-- Opening Marker --
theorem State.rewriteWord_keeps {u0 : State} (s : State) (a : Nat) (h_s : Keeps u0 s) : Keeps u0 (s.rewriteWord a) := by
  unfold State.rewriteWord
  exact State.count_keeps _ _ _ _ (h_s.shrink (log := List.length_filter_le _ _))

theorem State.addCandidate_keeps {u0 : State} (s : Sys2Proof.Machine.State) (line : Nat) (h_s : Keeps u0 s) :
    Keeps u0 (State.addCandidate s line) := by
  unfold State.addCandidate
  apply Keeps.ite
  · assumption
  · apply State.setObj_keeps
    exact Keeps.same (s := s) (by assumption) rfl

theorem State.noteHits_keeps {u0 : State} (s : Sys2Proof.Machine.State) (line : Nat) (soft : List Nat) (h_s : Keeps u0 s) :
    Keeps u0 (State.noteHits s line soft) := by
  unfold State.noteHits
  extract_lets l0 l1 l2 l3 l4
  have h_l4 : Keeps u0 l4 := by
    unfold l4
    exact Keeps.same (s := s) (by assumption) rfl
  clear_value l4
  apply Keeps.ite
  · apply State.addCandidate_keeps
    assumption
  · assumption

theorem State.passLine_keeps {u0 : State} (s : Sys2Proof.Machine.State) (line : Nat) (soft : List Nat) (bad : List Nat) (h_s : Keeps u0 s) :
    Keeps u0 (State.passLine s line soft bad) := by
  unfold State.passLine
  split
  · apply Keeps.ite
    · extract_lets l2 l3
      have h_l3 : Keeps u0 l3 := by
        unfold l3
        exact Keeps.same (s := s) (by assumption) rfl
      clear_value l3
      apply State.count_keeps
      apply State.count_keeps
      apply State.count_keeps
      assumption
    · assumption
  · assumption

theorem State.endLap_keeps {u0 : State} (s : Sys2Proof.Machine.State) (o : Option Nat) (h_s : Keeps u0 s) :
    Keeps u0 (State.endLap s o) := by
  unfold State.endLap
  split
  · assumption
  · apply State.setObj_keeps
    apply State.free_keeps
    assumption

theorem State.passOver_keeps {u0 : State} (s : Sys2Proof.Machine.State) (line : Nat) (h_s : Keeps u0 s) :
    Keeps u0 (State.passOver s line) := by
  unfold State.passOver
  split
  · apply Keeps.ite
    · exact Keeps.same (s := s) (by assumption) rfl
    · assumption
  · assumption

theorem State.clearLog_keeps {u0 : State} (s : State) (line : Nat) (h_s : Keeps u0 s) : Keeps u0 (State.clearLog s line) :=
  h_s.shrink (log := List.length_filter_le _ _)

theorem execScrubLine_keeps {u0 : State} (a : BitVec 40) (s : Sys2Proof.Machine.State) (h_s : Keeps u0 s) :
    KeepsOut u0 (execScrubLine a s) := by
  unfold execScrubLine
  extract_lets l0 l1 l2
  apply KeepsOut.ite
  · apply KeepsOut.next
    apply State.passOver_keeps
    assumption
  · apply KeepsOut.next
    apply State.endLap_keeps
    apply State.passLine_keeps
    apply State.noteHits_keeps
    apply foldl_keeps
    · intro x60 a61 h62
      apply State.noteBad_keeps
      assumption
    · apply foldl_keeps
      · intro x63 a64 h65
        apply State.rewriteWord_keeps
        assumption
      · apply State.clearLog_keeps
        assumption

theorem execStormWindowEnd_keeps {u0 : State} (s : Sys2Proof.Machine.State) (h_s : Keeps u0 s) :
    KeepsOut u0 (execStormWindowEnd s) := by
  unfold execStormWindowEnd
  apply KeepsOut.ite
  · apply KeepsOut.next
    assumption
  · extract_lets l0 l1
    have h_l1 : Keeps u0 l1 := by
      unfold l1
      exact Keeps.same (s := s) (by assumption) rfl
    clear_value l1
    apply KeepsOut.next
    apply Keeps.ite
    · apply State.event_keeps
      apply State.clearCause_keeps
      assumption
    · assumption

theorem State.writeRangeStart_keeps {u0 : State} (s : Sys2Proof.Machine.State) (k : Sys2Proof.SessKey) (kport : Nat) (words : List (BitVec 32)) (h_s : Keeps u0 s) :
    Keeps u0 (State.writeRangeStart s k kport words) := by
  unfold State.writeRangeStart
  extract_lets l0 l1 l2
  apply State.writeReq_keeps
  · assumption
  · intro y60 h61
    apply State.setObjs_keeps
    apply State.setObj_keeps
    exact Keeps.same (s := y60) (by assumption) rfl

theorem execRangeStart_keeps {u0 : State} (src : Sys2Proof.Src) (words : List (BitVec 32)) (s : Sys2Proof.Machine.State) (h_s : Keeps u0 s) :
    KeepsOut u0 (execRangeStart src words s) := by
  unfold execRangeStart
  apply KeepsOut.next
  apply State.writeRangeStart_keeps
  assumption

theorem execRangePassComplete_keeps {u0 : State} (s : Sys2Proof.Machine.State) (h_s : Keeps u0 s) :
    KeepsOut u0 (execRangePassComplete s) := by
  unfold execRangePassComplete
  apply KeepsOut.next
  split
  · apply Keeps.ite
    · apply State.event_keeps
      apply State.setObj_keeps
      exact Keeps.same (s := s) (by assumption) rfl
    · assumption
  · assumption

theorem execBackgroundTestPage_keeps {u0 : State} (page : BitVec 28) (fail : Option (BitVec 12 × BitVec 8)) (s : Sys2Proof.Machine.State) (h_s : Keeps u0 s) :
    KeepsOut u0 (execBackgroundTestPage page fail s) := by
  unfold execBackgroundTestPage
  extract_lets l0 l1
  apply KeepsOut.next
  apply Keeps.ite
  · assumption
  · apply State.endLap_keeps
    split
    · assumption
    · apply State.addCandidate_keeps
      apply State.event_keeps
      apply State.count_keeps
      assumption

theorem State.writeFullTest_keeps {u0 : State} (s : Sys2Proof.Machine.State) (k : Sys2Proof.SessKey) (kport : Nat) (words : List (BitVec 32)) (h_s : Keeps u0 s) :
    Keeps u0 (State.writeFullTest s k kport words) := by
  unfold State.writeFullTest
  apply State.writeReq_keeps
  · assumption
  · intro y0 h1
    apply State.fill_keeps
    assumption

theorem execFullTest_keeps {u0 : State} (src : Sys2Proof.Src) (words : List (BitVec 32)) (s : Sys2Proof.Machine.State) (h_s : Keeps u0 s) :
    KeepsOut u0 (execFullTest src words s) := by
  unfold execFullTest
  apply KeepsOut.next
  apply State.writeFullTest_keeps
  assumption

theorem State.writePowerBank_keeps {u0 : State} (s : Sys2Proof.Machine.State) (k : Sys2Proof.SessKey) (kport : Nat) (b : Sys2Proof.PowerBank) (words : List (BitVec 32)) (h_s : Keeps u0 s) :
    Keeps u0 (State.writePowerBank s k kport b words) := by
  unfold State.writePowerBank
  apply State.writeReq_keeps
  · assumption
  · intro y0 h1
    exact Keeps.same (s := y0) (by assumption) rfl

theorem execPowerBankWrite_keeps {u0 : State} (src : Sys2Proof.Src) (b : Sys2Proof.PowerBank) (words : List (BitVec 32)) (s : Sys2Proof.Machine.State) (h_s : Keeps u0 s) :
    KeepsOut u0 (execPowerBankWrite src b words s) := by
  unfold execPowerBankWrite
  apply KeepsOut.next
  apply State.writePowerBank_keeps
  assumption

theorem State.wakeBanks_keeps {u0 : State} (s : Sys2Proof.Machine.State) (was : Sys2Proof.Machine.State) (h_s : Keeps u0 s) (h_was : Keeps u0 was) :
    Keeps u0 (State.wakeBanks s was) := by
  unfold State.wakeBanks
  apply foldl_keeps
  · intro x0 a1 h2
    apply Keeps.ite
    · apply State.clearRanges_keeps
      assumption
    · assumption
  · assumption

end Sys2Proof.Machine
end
-- Closing Marker --
-- Opening Marker --
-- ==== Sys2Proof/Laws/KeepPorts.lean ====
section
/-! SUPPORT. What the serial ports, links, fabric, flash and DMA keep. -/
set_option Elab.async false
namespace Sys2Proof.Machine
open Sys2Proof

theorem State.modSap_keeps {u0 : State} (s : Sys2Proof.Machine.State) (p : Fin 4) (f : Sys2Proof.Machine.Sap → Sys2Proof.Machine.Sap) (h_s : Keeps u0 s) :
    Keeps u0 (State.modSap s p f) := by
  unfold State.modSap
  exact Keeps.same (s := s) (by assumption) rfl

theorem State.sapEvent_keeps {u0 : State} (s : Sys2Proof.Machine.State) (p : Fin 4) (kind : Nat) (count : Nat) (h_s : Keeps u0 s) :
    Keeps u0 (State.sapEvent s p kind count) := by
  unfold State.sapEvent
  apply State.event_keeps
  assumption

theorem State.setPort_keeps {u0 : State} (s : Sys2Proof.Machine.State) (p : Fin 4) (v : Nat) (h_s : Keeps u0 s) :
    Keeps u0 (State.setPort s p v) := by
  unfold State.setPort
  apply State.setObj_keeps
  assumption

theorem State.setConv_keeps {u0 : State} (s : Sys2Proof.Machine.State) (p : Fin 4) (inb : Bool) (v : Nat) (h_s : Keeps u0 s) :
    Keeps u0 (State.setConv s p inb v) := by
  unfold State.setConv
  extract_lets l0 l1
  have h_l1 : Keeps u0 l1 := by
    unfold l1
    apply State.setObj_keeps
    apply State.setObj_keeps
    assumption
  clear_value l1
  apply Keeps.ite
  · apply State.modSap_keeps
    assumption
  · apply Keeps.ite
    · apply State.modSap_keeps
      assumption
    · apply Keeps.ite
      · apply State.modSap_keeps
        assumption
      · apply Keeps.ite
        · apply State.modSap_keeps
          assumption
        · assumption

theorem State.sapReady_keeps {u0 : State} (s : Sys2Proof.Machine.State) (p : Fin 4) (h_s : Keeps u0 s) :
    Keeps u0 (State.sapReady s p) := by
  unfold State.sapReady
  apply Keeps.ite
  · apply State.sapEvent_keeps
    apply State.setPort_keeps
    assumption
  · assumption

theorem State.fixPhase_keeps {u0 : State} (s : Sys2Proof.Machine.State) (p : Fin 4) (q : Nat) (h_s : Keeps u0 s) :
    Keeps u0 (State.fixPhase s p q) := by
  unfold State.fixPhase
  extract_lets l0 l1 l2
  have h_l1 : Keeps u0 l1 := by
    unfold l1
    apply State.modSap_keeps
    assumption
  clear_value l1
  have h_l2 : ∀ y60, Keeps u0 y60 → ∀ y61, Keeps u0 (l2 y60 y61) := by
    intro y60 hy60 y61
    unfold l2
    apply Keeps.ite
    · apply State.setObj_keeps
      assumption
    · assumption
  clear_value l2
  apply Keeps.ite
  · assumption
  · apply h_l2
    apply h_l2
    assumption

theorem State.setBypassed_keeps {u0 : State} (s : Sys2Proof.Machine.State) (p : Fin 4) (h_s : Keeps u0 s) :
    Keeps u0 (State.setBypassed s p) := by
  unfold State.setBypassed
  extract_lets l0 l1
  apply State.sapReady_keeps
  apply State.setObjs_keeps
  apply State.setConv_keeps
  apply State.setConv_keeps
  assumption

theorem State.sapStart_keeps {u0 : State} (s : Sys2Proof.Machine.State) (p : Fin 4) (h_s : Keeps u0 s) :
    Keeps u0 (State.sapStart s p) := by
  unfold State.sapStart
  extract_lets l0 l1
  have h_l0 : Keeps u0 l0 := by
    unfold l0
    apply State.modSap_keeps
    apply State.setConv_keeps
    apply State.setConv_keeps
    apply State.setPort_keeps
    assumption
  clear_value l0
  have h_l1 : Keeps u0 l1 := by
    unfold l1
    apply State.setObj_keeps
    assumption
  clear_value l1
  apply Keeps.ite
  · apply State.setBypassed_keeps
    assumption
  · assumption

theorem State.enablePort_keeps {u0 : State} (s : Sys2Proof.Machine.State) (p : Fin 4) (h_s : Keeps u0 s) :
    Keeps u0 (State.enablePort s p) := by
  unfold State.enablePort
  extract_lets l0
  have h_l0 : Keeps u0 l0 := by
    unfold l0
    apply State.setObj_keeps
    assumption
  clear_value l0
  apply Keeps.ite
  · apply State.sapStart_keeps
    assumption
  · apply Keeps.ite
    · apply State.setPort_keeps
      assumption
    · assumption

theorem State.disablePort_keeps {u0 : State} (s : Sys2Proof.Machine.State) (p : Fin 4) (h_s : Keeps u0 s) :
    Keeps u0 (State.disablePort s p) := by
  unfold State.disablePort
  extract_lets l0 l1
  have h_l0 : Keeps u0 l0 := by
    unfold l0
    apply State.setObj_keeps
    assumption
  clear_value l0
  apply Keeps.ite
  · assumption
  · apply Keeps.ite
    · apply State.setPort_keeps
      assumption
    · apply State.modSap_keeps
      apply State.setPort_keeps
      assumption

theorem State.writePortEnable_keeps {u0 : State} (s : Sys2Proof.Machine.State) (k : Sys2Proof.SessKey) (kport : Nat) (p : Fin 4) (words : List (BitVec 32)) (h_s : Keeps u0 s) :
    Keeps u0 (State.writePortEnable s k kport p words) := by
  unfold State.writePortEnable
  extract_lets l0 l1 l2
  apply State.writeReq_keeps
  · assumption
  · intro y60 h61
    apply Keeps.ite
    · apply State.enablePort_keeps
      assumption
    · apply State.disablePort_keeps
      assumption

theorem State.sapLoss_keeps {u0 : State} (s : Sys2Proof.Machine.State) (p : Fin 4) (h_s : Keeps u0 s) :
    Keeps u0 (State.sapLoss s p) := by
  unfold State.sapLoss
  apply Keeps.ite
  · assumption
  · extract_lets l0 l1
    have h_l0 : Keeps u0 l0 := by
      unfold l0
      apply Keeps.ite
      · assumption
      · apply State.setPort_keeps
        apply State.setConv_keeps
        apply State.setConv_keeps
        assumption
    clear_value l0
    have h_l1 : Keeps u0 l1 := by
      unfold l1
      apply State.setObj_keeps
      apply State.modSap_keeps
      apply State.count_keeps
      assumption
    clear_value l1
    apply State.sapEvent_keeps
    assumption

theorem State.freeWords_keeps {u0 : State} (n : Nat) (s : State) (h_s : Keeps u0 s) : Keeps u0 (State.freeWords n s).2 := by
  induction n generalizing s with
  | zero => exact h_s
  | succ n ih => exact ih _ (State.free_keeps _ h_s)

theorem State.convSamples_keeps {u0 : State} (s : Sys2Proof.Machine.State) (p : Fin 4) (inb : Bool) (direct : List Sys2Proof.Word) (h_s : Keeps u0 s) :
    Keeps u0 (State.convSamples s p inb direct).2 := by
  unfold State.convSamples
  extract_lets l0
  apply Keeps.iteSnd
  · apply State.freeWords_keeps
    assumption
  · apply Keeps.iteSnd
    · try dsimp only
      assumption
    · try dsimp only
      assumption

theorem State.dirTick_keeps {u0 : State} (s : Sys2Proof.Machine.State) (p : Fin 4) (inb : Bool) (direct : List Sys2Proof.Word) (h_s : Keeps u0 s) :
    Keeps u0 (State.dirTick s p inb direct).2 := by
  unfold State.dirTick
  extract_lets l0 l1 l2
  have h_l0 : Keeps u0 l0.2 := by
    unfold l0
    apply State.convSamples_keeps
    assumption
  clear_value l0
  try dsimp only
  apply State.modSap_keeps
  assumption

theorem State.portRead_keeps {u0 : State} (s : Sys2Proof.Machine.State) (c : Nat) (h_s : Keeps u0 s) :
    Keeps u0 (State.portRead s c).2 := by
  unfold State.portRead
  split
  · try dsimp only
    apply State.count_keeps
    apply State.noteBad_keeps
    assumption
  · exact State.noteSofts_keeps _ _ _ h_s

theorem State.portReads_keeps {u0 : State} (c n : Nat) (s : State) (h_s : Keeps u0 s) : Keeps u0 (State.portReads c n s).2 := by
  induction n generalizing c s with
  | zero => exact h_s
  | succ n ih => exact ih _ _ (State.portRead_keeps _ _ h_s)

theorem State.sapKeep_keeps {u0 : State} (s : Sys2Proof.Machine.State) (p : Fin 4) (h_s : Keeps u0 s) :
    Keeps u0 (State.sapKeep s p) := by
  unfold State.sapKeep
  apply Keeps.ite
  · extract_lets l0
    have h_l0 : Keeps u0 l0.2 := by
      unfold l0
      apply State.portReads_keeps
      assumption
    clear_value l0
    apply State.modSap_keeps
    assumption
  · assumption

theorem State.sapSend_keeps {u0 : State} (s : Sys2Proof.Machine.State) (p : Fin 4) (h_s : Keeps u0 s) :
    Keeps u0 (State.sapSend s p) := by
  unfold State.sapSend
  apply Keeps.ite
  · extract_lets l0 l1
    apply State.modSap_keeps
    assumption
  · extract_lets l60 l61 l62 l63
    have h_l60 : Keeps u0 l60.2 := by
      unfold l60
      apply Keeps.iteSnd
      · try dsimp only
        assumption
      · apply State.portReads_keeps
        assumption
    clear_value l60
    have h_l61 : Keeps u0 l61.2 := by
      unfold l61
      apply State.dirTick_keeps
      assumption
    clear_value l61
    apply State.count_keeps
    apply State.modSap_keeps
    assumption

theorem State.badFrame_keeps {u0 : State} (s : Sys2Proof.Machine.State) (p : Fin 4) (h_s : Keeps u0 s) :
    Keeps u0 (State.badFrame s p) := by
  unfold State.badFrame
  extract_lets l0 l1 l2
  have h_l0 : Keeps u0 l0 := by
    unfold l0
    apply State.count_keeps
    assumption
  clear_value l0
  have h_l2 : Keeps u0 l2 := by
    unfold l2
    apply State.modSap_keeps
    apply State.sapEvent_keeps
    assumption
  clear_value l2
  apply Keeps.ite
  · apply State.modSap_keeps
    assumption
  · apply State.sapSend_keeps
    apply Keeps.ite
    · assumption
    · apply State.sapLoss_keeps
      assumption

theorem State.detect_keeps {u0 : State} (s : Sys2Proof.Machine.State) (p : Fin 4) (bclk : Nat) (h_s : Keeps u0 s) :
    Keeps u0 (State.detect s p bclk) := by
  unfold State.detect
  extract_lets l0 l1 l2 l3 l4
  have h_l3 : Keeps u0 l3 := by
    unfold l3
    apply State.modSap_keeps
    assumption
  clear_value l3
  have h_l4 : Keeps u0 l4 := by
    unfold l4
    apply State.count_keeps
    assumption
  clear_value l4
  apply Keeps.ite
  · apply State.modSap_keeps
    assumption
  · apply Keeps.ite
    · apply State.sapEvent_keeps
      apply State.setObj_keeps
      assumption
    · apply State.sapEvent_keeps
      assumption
-- Closing Marker --
» **Task**:
Scan the listing above. Collect all lines with the word "succ".

» **Answer to the problem**:
  | succ n ih => exact ih _ (State.free_keeps _ h_s)
  | succ n ih => exact ih _ _ (State.portRead_keeps _ _ h_s)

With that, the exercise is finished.